MH17 probe releases new phone calls linking suspects to top Russians
THE HAGUE (AFP) – A Dutch-led probe into the shooting-down of flight MH17 over Ukraine in 2014 released new intercepted phone calls on Thursday (Nov 14) between high-ranking Russian officials and suspects facing trial over the crash.
Investigators said they were making a “new witness appeal” based on “recorded telephone calls between the leaders of the DPR (Donetsk People’s Republic, a separatist group) and high-ranking Russian officials.”
“Ties between Russian officials and DPR leaders appear to have been much closer” than originally believed, Andy Kraag, the head of Dutch police’s Criminal Investigations Division, said in a video statement.

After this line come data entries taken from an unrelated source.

-- ==== Sys2Proof/Tests/Slice0.lean ====
section
/-! SUPPORT. The model's own tests: an ill-formed command for every check, states that meet the hypotheses of the statements, and single steps whose
results are read off the spec. -/
set_option Elab.async false
namespace Sys2Proof.Tests
open Sys2Proof.Machine Sys2Proof.Safety

/-! ### Commands that no event carries -/

theorem test_illformed_descriptorFetch : Instr.wellFormed (.descriptorFetch 0 17) = false := by decide
theorem test_illformed_objectFree : Instr.wellFormed (.objectFree 0 0) = false := by decide
theorem test_illformed_scriptDescriptorWrite : Instr.wellFormed (.scriptDescriptorWrite 0 0 [1]) = false := by decide
theorem test_illformed_cabTblInstall : Instr.wellFormed (.cabTblInstall 64) = false := by decide
theorem test_illformed_cabTblRetire : Instr.wellFormed (.cabTblRetire 64) = false := by decide
theorem test_illformed_scrubRead : Instr.wellFormed (.scrubRead 0 [{ line := 1342177280 }] []) = false ∧ Instr.wellFormed (.scrubRead 0 [] [{ errs := [(76, 1)] }]) = false ∧
    Instr.wellFormed (.scrubRead 0 [{ errs := [(75, 0)] }] []) = false ∧ Instr.wellFormed (.scrubRead 0 [{ errs := [(75, 256)] }] []) = false := by decide
theorem test_illformed_coldReadDone : Instr.wellFormed (.coldReadDone 0 0 0 { upsets := 3 }) = false := by decide
theorem test_illformed_cxlMemRead : Instr.wellFormed (.cxlMemRead (2 ^ 39)) = false := by decide
theorem test_illformed_cxlMemWrite : Instr.wellFormed (.cxlMemWrite 63 [1, 2] false) = false := by decide
theorem test_illformed_pullCheck : Instr.wellFormed (.pullCheck 1 []) = false := by decide
theorem test_illformed_remoteDrawerRead : Instr.wellFormed (.remoteDrawerRead 0 0 0 []) = false := by decide
theorem test_illformed_mirrorEntry : Instr.wellFormed (.mirrorEntry 0 0 []) = false := by decide
theorem test_illformed_loadWindow : Instr.wellFormed (.loadWindow 101) = false := by decide
theorem test_illformed_smbusBlockRead : Instr.wellFormed (.smbusBlockRead 256) = false := by decide
theorem test_illformed_sensorReading : Instr.wellFormed (.sensorReading [0]) = false := by decide
theorem test_illformed_msixUnmask : Instr.wellFormed (.msixUnmask (some 2048)) = false := by decide
theorem test_illformed_rcRead : Instr.wellFormed (.rcRead (2 ^ 26) 4) = false := by decide
theorem test_illformed_registerWrite : Instr.wellFormed (.registerWrite 0 3 0) = false := by decide
theorem test_wellformed_limits : ([.descriptorFetch 0 16, .objectFree 0 65535, .scrubRead 0 [{ line := 1342177279, errs := [(75, 255)] }] [{}], .coldReadDone 0 0 0 { upsets := 2 }, .cxlMemRead (2 ^ 39 - 1), .cxlMemWrite 62 [1, 2] false,
  .loadWindow 100, .msixUnmask (some 2047), .rcRead (2 ^ 26 - 4) 4] : List Instr).all Instr.wellFormed = true := by decide

/-! ### Helpers -/

/-- The next state of a command, where it has one, passes a check. -/
def after (c : Instr) (s : State) (p : State → Bool) : Bool :=
  match exec c s with
  | .next t => p t
  | .fault _ => false
  | .refused _ => false

/-- A descriptor of 64 bytes with fields (offset, bytes, value). -/
def dsc (op part : Nat) (fs : List (Nat × Nat × Nat)) : List Byte :=
  ([(0, 1, op), (2, 2, part), (8, 4, 0x77)] ++ fs).foldl (fun (d : List Byte) (f : Nat × Nat × Nat) => d.take f.1 ++ leBytes f.2.1 f.2.2 ++ d.drop (f.1 + f.2.1)) (List.replicate 64 0)

/-- A device in `SERVE` with partition 1 live, its host window open, and ring 5 of it with the descriptors `ds` taken. -/
def srv (ds : List (List Byte)) : State :=
  { dev := { state := .serve, pagesOpen := true }, cab := { mounted := true }, nextId := 9,
    parts := [(1, { state := .live, keys := some 0, windows := [(0, (0, 2 ^ 40))] })],
    rings := [(5, { part := 1, rbase := 0x10000, cbase := 0x20000, inflight := ds.length, taken := ds.map (fun d => (4, d)) })] }

/-- What a command that admits a descriptor takes, when it passes. -/
def adm (s : State) (ring op : Nat) : Option (Nat × Req × State) :=
  match frontDesc s ring (fun d => decide (dOpcode d = op) && !dArm d) with
  | none => none
  | some (src, d, g) =>
    match steps24 s ring src g d with
    | (none, _) => none
    | (some (id, r), s1) =>
      match steps69 s1 r with
      | (some _, _, _) => none
      | (none, r2, s2) => some (id, r2, s2)

theorem admits_of_adm {s s1 : State} {ring op id : Nat} {r : Req} (h : adm s ring op = some (id, r, s1)) : Admits s ring op id r s1 := by
  unfold adm at h
  split at h <;> try cases h
  rename_i src d g h1
  split at h <;> try cases h
  rename_i id' r' s' h2
  split at h <;> try cases h
  rename_i r2 s2 h3
  exact ⟨d, r', s', ⟨src, g, h1, h2⟩, h3⟩

theorem admits_some {s : State} {ring op : Nat} {P : Nat → Req → State → Bool} (h : (adm s ring op).any (fun x => P x.1 x.2.1 x.2.2) = true) :
    ∃ (id : Nat) (r : Req) (s1 : State), Admits s ring op id r s1 ∧ P id r s1 = true := by
  cases h0 : adm s ring op with
  | none => simp [h0] at h
  | some x =>
    obtain ⟨id, r, s1⟩ := x
    simp only [h0, Option.any_some] at h
    exact ⟨id, r, s1, admits_of_adm h0, h⟩

/-- The live shelf of a key, as `Found` says. -/
def fnd (s : State) (k : ShelfKey) : Option (Nat × Shelf) :=
  match lookup s k with
  | some (i, sh) => if sh.state = .live ∧ (shelfReqs s i).length < 65535 then some (i, sh) else none
  | none => none

theorem looks_some {s : State} {ring op : Nat} {P : Nat → Req → State → Bool}
    (h : (adm s ring op).any (fun x => P x.1 x.2.1 (readDir x.2.2 (dKey x.2.1.desc))) = true) :
    ∃ (id : Nat) (r : Req) (s1 : State), Looks s ring op id r s1 ∧ P id r s1 = true := by
  obtain ⟨id, r, s0, h1, h2⟩ := admits_some (P := fun id r s0 => P id r (readDir s0 (dKey r.desc))) h
  exact ⟨id, r, _, ⟨s0, h1, rfl⟩, h2⟩

theorem looks_found {s : State} {ring op : Nat} {P : Nat → Req → State → Nat → Shelf → Bool}
    (h : (adm s ring op).any (fun x => let s1 := readDir x.2.2 (dKey x.2.1.desc)
      (fnd s1 (dKey x.2.1.desc)).any (fun y => P x.1 x.2.1 s1 y.1 y.2)) = true) :
    ∃ (id : Nat) (r : Req) (s1 : State) (i : Nat) (sh : Shelf), Looks s ring op id r s1 ∧ Found s1 (dKey r.desc) i sh ∧ P id r s1 i sh = true := by
  obtain ⟨id, r, s1, h1, h2⟩ := looks_some (P := fun id r s1 => (fnd s1 (dKey r.desc)).any (fun y => P id r s1 y.1 y.2)) h
  cases h0 : fnd s1 (dKey r.desc) with
  | none => simp [h0] at h2
  | some y =>
    obtain ⟨i, sh⟩ := y
    simp only [h0, Option.any_some] at h2
    refine ⟨id, r, s1, i, sh, h1, ?_, h2⟩
    unfold fnd at h0
    split at h0 <;> try cases h0
    rename_i i' sh' h3
    split at h0 <;> cases h0
    rename_i h4
    exact ⟨h3, h4⟩

/-- Shelf 0 of partition 1: one head of 16 dimensions in BF16, six tokens of which five are visible, nothing stored. -/
def shf : Shelf := { key := { part := 1, conv := 7 }, prof := { kfmt := 1, vfmt := 1 }, endPos := 6, visible := 5, start := 1 }

/-- The device with shelf 0. -/
def kv (sh : Shelf) (ds : List (List Byte)) : State := { srv ds with dir := { (srv ds).dir with shelves := [(0, sh)] } }

/-- The first descriptor of a ring after steps 2 to 4. -/
def chk (s : State) (ring : Nat) (p : List Byte → Bool) : Option (List Byte × Nat × Req × State) :=
  match frontDesc s ring p with
  | none => none
  | some (src, d, g) =>
    match steps24 s ring src g d with
    | (none, _) => none
    | (some (id, r), s1) => some (d, id, r, s1)

theorem checked_some {s : State} {ring : Nat} {p : List Byte → Bool} {P : List Byte → Nat → Req → State → Bool}
    (h : (chk s ring p).any (fun x => P x.1 x.2.1 x.2.2.1 x.2.2.2) = true) :
    ∃ (d : List Byte) (id : Nat) (r : Req) (s1 : State), Checked s ring p d id r s1 ∧ P d id r s1 = true := by
  unfold chk at h
  split at h <;> try simp at h
  rename_i src d g h1
  split at h <;> try simp at h
  rename_i id r s1 h2
  exact ⟨d, id, r, s1, ⟨src, g, h1, h2⟩, h⟩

Investigators said in June that they were going to put three Russian nationals and one Ukrainian on trial in the Netherlands in March 2020 over the downing of the Malaysia Airlines jet, although they will likely be tried in absentia.
The Boeing passenger plane travelling from Amsterdam to Kuala Lumpur was shot down by a Russian-made BUK missile in 2014 over eastern Ukraine. All 298 people on board were killed.
Investigators said on Thursday they had now established that Russian officials and the Ukrainian rebels used secure communications that “appear to be provided by the Russian security service FSB”.
The special phones were “used by Russian top officials in their contact with the fighters”, said David Nelson, senior investigations officer with the Australian Federal Police.
“We have released recorded conversations they had about administrative, financial and military business,” Nelson added.